Utah congressman suggests federal agencies don’t need to be based in D.C.

Utah congressman suggests federal agencies don’t need to be based in D.C.

Jan 23, 2017, 12:06pm EST Updated Jan 24, 2017, 10:19am EST
D.C.’s commercial real estate market could potentially be dealt a serious blow under the new Trump administration and makeup of the 115th Congress.

Rep. Jason Chaffetz, R-Utah, has introduced a House resolution stating the federal government should not be required to have its offices in D.C. House resolutions express the sentiment of a particular chamber in Congress and do not hold the same weight as legislation, and it’s still too early to say whether the full House will even take up the resolution. But the prospect could have major implications for the D.C. area’s office market if it is a sentiment shared by the new administration and Congress.

“This resolution is the first step toward decentralizing federal agencies and initiating a process that shares the wealth with other communities across the United States,” Chaffetz, chair of the House Oversight and Government Reform Committee, said in a statement of H. Res 38, also known as Divest D.C. “I look forward to working with my colleagues on legislation to identify locations where these agencies can best serve the American people.”

In his proposed resolution, submitted Jan. 10, Chaffetz suggests it’s no longer essential that federal agencies be based in D.C. due to advances in communication technology and the ease of travel. He suggests the federal government could lower the cost of doing business by shifting to other cities while serving as an economic driver for those areas.

“Government needs to be closer to the people it regulates,” Chaffetz said. “As it stands, decision-makers at various agencies are largely shielded from the impact of their decisions. Housing federal agencies in a city with one of the highest median incomes in the United States is not only expensive, but keeps federal bureaucrats in an economic and political bubble that offers a distorted view of the realities facing this country.”

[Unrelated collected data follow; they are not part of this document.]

/-- At IG2 with 0x000 in RDR_G, ING_NULL writes it to G.v, clears RXNE_G and goes to IG7, and nothing else changes
but by the pending update. At IG2 with v other than 0x000 in RDR_G, and the safety invariant, ING_DATA v clears
RXNE_G and leads, without a fault, to IG6 with v at the tail of the queue when the queue was not full, no slot
but the one TAIL named being written, and to IG7 with the queue unchanged when it was; everything but BUF, TAIL,
RXNE_G, the ingest engine and the latches is unchanged. That a data-class row is a step at all, the run of
micro-ops from IG2 to IG6 or IG7, is the model's choice (log entry 8). [30_encoding.md section 2 (R66);
41_ingest.md (R96, R97); notes/assumptions/8.md] -/
def Obligations.IngestClassesAreFilteredOrOffered : Prop :=
  (∀ s : State, GoesG Seq.ig2 s → s.rdrG = .holds 0x000#9 →
    exec .ingNull s = .next (pendUpdate s
      { s with rxneG := false, g := { s.g with v := .holds 0x000#9 }, seqG := Seq.ig7 })) ∧
  (∀ (s : State) (v : Slot), SafeInv s → GoesG Seq.ig2 s → s.rdrG = .holds v → v ≠ 0x000#9 →
    ∃ t, exec (.ingData v) s = .next t ∧ NoFault t ∧ t.rxneG = false ∧
      (len s < s.cfg.cap → t.seqG = Seq.ig6 ∧ contents t = contents s ++ [.holds v] ∧
        ∀ j, j ≠ slotIndex s.cfg s.tail → t.buf.read j = s.buf.read j) ∧
      (len s = s.cfg.cap → t.seqG = Seq.ig7 ∧ contents t = contents s ∧ t.tail = s.tail ∧ t.buf = s.buf) ∧
      { t with
        buf := s.buf, tail := s.tail, rxneG := s.rxneG, g := s.g, seqG := s.seqG, pendG := s.pendG
        pendD := s.pendD } = s)

/-! ### The dispatch engine (42_dispatch.md) -/

/-- DP1 writes TXE_2 to D.te and goes to DP2 if it is set, whatever TXEIE is, to DP8 if not. DP8 writes RXNE_2 to
D.rn and goes to DP9 or DP12. DP12 writes ORE_2 to D.o and goes to DP13 or IDLE. Nothing else changes but by the
pending update. [R107; R114; R120] -/
def Obligations.DpFlagTestsBranch : Prop :=
  ∀ s : State,
    (GoesD Seq.dp1 s → exec .dp1 s = .next (pendUpdate s
      { s with d := { s.d with te := .holds s.txe2 }, seqD := if s.txe2 then Seq.dp2 else Seq.dp8 })) ∧
    (GoesD Seq.dp8 s → exec .dp8 s = .next (pendUpdate s
      { s with d := { s.d with rn := .holds s.rxne2 }, seqD := if s.rxne2 then Seq.dp9 else Seq.dp12 })) ∧
    (GoesD Seq.dp12 s → exec .dp12 s = .next (pendUpdate s
      { s with d := { s.d with o := .holds s.ore2 }, seqD := if s.ore2 then Seq.dp13 else Seq.idle }))

/-- DP2 writes TAIL to D.t and HEAD to D.h. If LEN is 0 it goes to DP7; if LEN is between 1 and CAP it goes to DP3;
if the pair gives more than CAP it raises LEN_RANGE at DP2. Nothing else changes but by the pending update.
[R108] -/
def Obligations.Dp2TestsEmpty : Prop :=
  ∀ s : State, GoesD Seq.dp2 s →
    (len s = 0 → exec .dp2 s = .next (pendUpdate s
      { s with d := { s.d with t := .holds s.tail, h := .holds s.head }, seqD := Seq.dp7 })) ∧
    (0 < len s → len s ≤ s.cfg.cap → exec .dp2 s = .next (pendUpdate s
      { s with d := { s.d with t := .holds s.tail, h := .holds s.head }, seqD := Seq.dp3 })) ∧
    (s.cfg.cap < len s → ∃ t, exec .dp2 s = .next t ∧ t.fault = some ⟨.lenRange, .dp2⟩)

/-- DP3 with D.h holding h and slot h mod CAP holding v writes v to D.v and goes to DP4. DP4 with D.h holding h sets
HEAD to (h + 1) mod (2*CAP) and goes to DP5; the slot keeps its value. Nothing else changes but by the pending
update. With the local or the slot unwritten they raise UNWRITTEN at their own site (R26, R144), and change
nothing else, which is the model's reading of a fault (log entry 5). In a state that meets the safety invariant
DP3 copies the value at the head of the queue to D.v, the queue staying as it is, and DP4 takes off the queue
exactly the value D.v holds, in every PRIO_MODE. [42_dispatch.md section 1 (R109, R110); 10_state.md section 2
(R26); 20_memory.md section 3 (R58); 60_exceptions.md section 1 (R144); notes/assumptions/5.md] -/
def Obligations.Dp3ReadsAndDp4ReleasesTheSlot : Prop :=
  (∀ (s : State) (h : Nat), GoesD Seq.dp3 s → s.cfg.wf → s.d.h = .holds h →
    (∀ v, s.buf.read (h % s.cfg.cap) = .holds v →
      exec .dp3 s = .next (pendUpdate s { s with d := { s.d with v := .holds v }, seqD := Seq.dp4 })) ∧
    (s.buf.read (h % s.cfg.cap) = .unwritten →
      exec .dp3 s = .next { s with fault := some ⟨.unwritten, .dp3⟩ })) ∧
  (∀ (s : State) (h : Nat), GoesD Seq.dp4 s → s.d.h = .holds h →
    exec .dp4 s = .next (pendUpdate s { s with head := (h + 1) % (2 * s.cfg.cap), seqD := Seq.dp5 })) ∧
  (∀ s : State, s.d.h = .unwritten →
    (GoesD Seq.dp3 s → exec .dp3 s = .next { s with fault := some ⟨.unwritten, .dp3⟩ }) ∧
    (GoesD Seq.dp4 s → exec .dp4 s = .next { s with fault := some ⟨.unwritten, .dp4⟩ })) ∧
  (∀ s : State, SafeInv s →
    (GoesD Seq.dp3 s → ∃ x rest t, contents s = x :: rest ∧ exec .dp3 s = .next t ∧ t.d.v = x ∧
      contents t = contents s) ∧
    (GoesD Seq.dp4 s → ∃ t, exec .dp4 s = .next t ∧ contents s = s.d.v :: contents t ∧ t.d = s.d))

/-- DP5 with TXE_2 = 1 and D.v holding v writes v to TDR_2, clears TXE_2 and goes to DP6, and nothing else changes
but by the pending update. With TXE_2 = 0 it raises TDR_OVERWRITE at DP5 and writes nothing else; with TXE_2 = 1
and D.v unwritten it raises UNWRITTEN (R144). That a fault here leaves everything else as it was, the latches
included, is the model's reading (log entry 5). [42_dispatch.md section 1 (R111); 60_exceptions.md section 1
(R144); notes/assumptions/5.md] -/
def Obligations.Dp5WritesTheTransmitRegister : Prop :=
  ∀ s : State, GoesD Seq.dp5 s →
    (∀ v, s.txe2 = true → s.d.v = .holds v → exec .dp5 s = .next (pendUpdate s
      { s with tdr2 := .holds v, txe2 := false, seqD := Seq.dp6 })) ∧
    (s.txe2 = false → exec .dp5 s = .next { s with fault := some ⟨.tdrOverwrite, .dp5⟩ }) ∧
    (s.txe2 = true → s.d.v = .unwritten → exec .dp5 s = .next { s with fault := some ⟨.unwritten, .dp5⟩ })

/-- DP6 writes TAIL to D.t and goes to DP7 if it equals HEAD, to DP8 if not, TXEIE staying as it is. DP7 clears
TXEIE, whatever it was, and goes to DP8. Nothing else changes but by the pending update. [R112; R113] -/
def Obligations.Dp6RetestsEmptyAndDp7ClearsTxeie : Prop :=
  ∀ s : State,
    (GoesD Seq.dp6 s → exec .dp6 s = .next (pendUpdate s
      { s with d := { s.d with t := .holds s.tail }, seqD := if s.head = s.tail then Seq.dp7 else Seq.dp8 })) ∧
    (GoesD Seq.dp7 s → exec .dp7 s = .next (pendUpdate s { s with txeie := false, seqD := Seq.dp8 }))

/-- DP9 with RDR_2 holding c writes c to D.c, clears RXNE_2 and goes to DP10 if c is 0x030, to DP11 if c is 0x031,
to DP12 for every other value, 0x130 and 0x131 included. Nothing else changes but by the pending update. With
RDR_2 unwritten it raises UNWRITTEN at DP9 (R135, R144), and changes nothing else, which is the model's reading
of a fault (log entry 5). [42_dispatch.md section 2 (R115, R116); 44_links.md section 2 (R135); 60_exceptions.md
section 1 (R144); notes/assumptions/5.md] -/
def Obligations.Dp9ReadsAndDecodesTheCommand : Prop :=
  ∀ s : State, GoesD Seq.dp9 s →
    (∀ c, s.rdr2 = .holds c → exec .dp9 s = .next (pendUpdate s
      { s with
        rxne2 := false
        d := { s.d with c := .holds c }
        seqD := if c = 0x030#9 then Seq.dp10 else if c = 0x031#9 then Seq.dp11 else Seq.dp12 })) ∧
    (s.rdr2 = .unwritten → exec .dp9 s = .next { s with fault := some ⟨.unwritten, .dp9⟩ })

/-- DP10 drives the pin OFF and appends RESET to PINLOG, DP11 drives it ON and appends SET, whatever the pin was,
and both go to DP12. DP13 clears ORE_2 and ends the activation. Nothing else changes but by the pending update.
[R117; R118; R121] -/
def Obligations.DpPinAndOverrunStrobes : Prop :=
  ∀ s : State,
    (GoesD Seq.dp10 s → exec .dp10 s = .next (pendUpdate s
      { s with pin := .off, pinlog := s.pinlog ++ [.reset], seqD := Seq.dp12 })) ∧
    (GoesD Seq.dp11 s → exec .dp11 s = .next (pendUpdate s
      { s with pin := .on, pinlog := s.pinlog ++ [.set], seqD := Seq.dp12 })) ∧
    (GoesD Seq.dp13 s → exec .dp13 s = .next (pendUpdate s { s with ore2 := false, seqD := Seq.idle }))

Federal real estate expert Kurt Stout said the resolution could be a larger indicator of the mindset in Congress — a mindset, he said, that could take the form of formal federal legislation. Stout, executive vice president of government solutions at Colliers International, said it could also result in pressure from Congress to President Donald Trump, with his more extensive real estate background, to consider distributing more leases to parts of the country where the cost of doing business is less expensive than inside the Beltway.

The General Services Administration leases or manages more than 100 million square feet of federal space in Greater Washington, by far the largest concentration of any metro area in the U.S. It’s not the first time that it’s been suggested the federal government spread its resources more evenly outside of D.C., particularly following the Sept. 11 terror attacks. More recently, consultant Dan McGinn suggested in an opinion piece in The Hill that even the FBI’s headquarters search be opened up to other cities. The GSA has said it expects to chose from one of three locations in Greater Washington by March, but that selection could be influenced by Trump now that he has oversight of the agency.

Daniel J. Sernovitz covers commercial real estate.